*Goal of the exercise*
Determine the number of lines in the data that contain "unitOutcome". Answer with that number only.
--- Information supplied Enclosed Below ---
theorem gather_read (p : Part) (lines : Option (List Byte)) : GatherKept p (p.gatherRead lines) := by
  unfold Part.gatherRead; split
  · split
    · exact gather_lost p _ _
    · split
      · exact gather_judge p _ _
      · exact gather_next p _
  · exact ⟨rfl, rfl, rfl, rfl, rfl, rfl, rfl⟩

theorem gatherRead (p : Part) (lines : Option (List Byte)) : Kept p (p.gatherRead lines) := by
  have h := gather_read p lines
  exact {
    frozen := h.1
    faults := h.2.2.2.2.2.1 ▸ .refl _
    ready := fun hd => ⟨h.2.1.trans hd, h.2.2.1, fun b => by
      have : (p.gatherRead lines).entry b = p.entry b := by simp [Part.entry, h.2.2.2.1]
      rw [this]; exact .refl _⟩
    serving := fun hs => by
      have : p.gatherRead lines = p := by simp [Part.gatherRead, hs]
      rw [this]
      exact ⟨hs, rfl⟩
    chans := fun x => by
      have : (p.gatherRead lines).chan x = p.chan x := by simp [Part.chan, h.2.2.2.2.1]
      rw [this]; exact .refl _ }

theorem unitOutcome (p : Part) (o : ProgramOutcome) : Kept p (p.unitOutcome o) := by
  unfold Part.unitOutcome; split
  · rename_i hg
    simp only
    split <;> exact
      { frozen := rfl
        faults := .refl _
        ready := fun hd => ⟨hd, rfl, fun _ => .refl _⟩
        serving := fun hs => by rw [hg] at hs; cases hs
        chans := fun _ => .refl _ }
  · exact refl p

/-! ### The reactions together -/

/-! ### The ends of programs and erases, beside what they leave in the array -/

theorem freeArray (p : Part) : Kept p p.freeArray := ctl p _
theorem eraseStops (p : Part) : Kept p p.eraseStops := ctl p _

theorem tellHost (p : Part) (r : Option EraseRequester) (b : Block) (o : OpOutcome) : Kept p (p.tellHost r b o) := by
  unfold Part.tellHost
  split
  · exact opDone p _ b o
  · exact refl p

/-- An erase that ends OK: the block's bytes apart, nothing kept is touched. -/
theorem eraseOk (p : Part) (b : Block) :
    Kept { p with store := Memory.eraseRange p.store (lineAddress b 0) Config.blockBytes } (p.eraseOk b) := by
  unfold Part.eraseOk
  dsimp only
  refine trans ?_ (tellHost _ _ b .ok)
  refine trans ?_ (freeList _ _)
  refine trans ?_ (updEntry _ b _ (fun _ => .same rfl rfl rfl rfl))
  exact trans (eraseStops _) (leaveEraseQueue _ b)

/-- An erase that ends ERASE_FAIL: the block's bytes apart, nothing kept is touched. -/
theorem eraseFails (p : Part) (b : Block) : Kept (p.scramble (lineAddress b 0) Config.blockBytes) (p.eraseFails b) := by
  unfold Part.eraseFails
  dsimp only
  refine trans ?_ (tellHost _ _ b .eraseFail)
  refine trans ?_ (retire _ b .eraseFail)
  refine trans ?_ (notify _ _)
  refine trans ?_ (updFaults _ _ (fun _ => ⟨id, id, fun _ => rfl, id⟩))
  exact trans (eraseStops _) (leaveEraseQueue _ b)

/-- A program that ends: what it leaves apart, nothing kept is touched. -/
theorem programEnds (p : Part) (op : ProgramOp) (failure : Option Nat) :
    Kept (p.programLeaves op failure) (p.programEnds op failure) := by
  unfold Part.programEnds
  dsimp only
  split
  · unfold Part.programFails
    refine trans ?_ (notify _ _)
    exact trans (freeArray _) (updFaults _ _ (fun _ => ⟨id, fun _ => rfl, id, id⟩))
  · exact freeArray _

theorem handle (p : Part) (r : Report) : Kept p (p.handle r) := by
  cases r with
  | program req outcome =>
    simp only [Part.handle]
    split
    · exact journalOutcome p _ _
    · exact scannerTold p _
    · exact unitOutcome p _
  | read req lines =>
    simp only [Part.handle]
    split
    · exact scannerTold p _
    · exact gatherRead p _
    · exact refl p
  | eraseSupply => simp only [Part.handle]; exact setHold p _
  | retryDue => exact refl p
  | retry c => exact refl p

theorem arbitrated (p : Part) (acted : Part × List Report) (h : Kept p acted.1) : Kept p (Part.arbitrated acted).1 :=
  h.trans (arbitrate _)

theorem takeWork (p : Part) : Kept p p.takeWork.1 := arbitrated p _ ((joinCloses p).trans (present _))

theorem takeTurn (p : Part) (c : Channel) : Kept p (p.takeTurn c).1 := (retryTurn p c).trans (takeWork _)

/-- Actions taken one after the other, each with the reports that it gives. -/
theorem foldReports {α : Type} (f : Part × List Report → α → Part × List Report) (k : ∀ a x, Kept a.1 (f a x).1)
    (l : List α) (a : Part × List Report) : Kept a.1 (l.foldl f a).1 := by
  induction l generalizing a with
  | nil => exact refl _
  | cons x l ih => exact (k a x).trans (ih _)

theorem nextTurn (a : Part × List Report) (c : Channel) : Kept a.1 (Part.nextTurn a c).1 := by
  unfold Part.nextTurn; split
  · exact takeTurn _ c
  · exact refl _

theorem told (p : Part) (r : Report) : Kept p (p.told r).1 := by
  unfold Part.told; split
  · split
    · exact refl p
    · exact (takeWork p).trans (foldReports _ nextTurn _ _)
  · exact (takeWork p).trans (nextTurn _ _)
  · exact handle p _

theorem nextReport (a : Part × List Report) (r : Report) : Kept a.1 (Part.nextReport a r).1 := by
  unfold Part.nextReport; split
  · exact told _ r
  · exact refl _

theorem round (p : Part) (reports : List Report) : Kept p (p.round reports).1 := by
  have acted : Kept p (reports.foldl Part.nextReport (p, [])).1 := foldReports _ nextReport reports (p, [])
  unfold Part.round; simp only; split
  · exact acted.trans (arbitrated _ _ (engine _))
  · exact acted

theorem settleLoop (n : Nat) (p : Part) (reports : List Report) : Kept p (Part.settleLoop n p reports) := by
  induction n generalizing p reports with
  | zero => exact refl p
  | succ n ih =>
    unfold Part.settleLoop; simp only; split
    · exact round p reports
    · exact (round p reports).trans (ih _ _)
--- End of Enclosed Information supplied ---
*Written answer*
3